Prompt: Review the material and extract every line in which the word "left" occurs.

Records supplied:
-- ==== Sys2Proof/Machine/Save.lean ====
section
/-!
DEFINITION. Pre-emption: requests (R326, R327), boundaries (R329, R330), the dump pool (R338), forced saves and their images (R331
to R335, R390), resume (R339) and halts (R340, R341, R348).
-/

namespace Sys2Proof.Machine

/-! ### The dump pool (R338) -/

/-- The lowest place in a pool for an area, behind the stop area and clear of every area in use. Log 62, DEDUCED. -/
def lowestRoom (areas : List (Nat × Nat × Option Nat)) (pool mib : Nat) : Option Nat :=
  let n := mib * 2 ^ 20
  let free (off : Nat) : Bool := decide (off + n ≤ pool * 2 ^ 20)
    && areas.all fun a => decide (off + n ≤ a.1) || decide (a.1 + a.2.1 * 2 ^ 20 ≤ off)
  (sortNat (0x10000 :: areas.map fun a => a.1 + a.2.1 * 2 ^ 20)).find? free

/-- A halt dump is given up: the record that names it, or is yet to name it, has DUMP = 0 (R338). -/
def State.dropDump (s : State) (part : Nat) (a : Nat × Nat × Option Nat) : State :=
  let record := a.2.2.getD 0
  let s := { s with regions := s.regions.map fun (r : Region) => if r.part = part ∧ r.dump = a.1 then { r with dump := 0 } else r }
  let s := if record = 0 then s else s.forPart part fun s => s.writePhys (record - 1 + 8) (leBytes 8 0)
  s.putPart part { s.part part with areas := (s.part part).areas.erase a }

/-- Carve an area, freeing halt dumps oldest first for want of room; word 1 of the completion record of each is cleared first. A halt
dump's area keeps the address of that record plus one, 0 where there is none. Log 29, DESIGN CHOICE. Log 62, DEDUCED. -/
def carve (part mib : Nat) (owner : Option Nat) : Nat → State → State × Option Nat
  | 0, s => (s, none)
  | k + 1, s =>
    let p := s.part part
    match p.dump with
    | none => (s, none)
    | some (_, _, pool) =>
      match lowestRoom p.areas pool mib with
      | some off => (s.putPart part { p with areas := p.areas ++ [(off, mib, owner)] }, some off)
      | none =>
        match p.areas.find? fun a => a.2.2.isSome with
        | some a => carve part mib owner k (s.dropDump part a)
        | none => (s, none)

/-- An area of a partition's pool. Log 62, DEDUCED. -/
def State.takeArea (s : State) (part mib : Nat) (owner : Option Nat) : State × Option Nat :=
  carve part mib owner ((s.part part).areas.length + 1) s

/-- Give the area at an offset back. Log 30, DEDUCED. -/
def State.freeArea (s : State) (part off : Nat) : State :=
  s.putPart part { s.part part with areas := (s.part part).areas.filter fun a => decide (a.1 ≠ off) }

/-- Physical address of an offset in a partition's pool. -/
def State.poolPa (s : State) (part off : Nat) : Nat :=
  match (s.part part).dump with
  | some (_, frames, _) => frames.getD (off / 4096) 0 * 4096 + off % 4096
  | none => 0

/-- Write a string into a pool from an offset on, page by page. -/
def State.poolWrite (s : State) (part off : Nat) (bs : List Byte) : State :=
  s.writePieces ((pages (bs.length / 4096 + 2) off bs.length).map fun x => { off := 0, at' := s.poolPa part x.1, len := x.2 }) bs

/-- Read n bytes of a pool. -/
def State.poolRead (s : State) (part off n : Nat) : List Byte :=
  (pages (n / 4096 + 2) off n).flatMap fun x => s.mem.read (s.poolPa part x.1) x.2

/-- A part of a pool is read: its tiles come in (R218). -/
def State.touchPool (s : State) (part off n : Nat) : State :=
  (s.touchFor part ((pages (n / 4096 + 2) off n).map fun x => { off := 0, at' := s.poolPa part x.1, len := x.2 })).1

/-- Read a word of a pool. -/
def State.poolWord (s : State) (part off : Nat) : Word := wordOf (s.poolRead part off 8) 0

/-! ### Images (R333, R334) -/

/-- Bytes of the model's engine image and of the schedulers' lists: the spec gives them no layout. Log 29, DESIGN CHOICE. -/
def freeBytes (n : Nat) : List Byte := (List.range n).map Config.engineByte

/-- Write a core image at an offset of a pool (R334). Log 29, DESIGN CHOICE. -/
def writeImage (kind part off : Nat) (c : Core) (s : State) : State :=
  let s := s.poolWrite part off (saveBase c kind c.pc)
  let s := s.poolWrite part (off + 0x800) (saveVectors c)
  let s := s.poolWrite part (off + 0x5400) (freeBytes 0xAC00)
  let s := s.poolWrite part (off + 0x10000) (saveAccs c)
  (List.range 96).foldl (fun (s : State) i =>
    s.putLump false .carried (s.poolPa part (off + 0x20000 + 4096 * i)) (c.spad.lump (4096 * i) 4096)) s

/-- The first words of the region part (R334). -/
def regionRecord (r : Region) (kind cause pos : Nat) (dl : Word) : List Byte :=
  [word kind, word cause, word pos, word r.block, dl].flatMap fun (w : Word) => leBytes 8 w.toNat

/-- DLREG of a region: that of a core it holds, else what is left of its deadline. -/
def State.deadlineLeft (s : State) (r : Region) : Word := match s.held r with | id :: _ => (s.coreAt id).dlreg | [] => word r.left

Reply:
/-- DLREG of a region: that of a core it holds, else what is left of its deadline. -/
def State.deadlineLeft (s : State) (r : Region) : Word := match s.held r with | id :: _ => (s.coreAt id).dlreg | [] => word r.left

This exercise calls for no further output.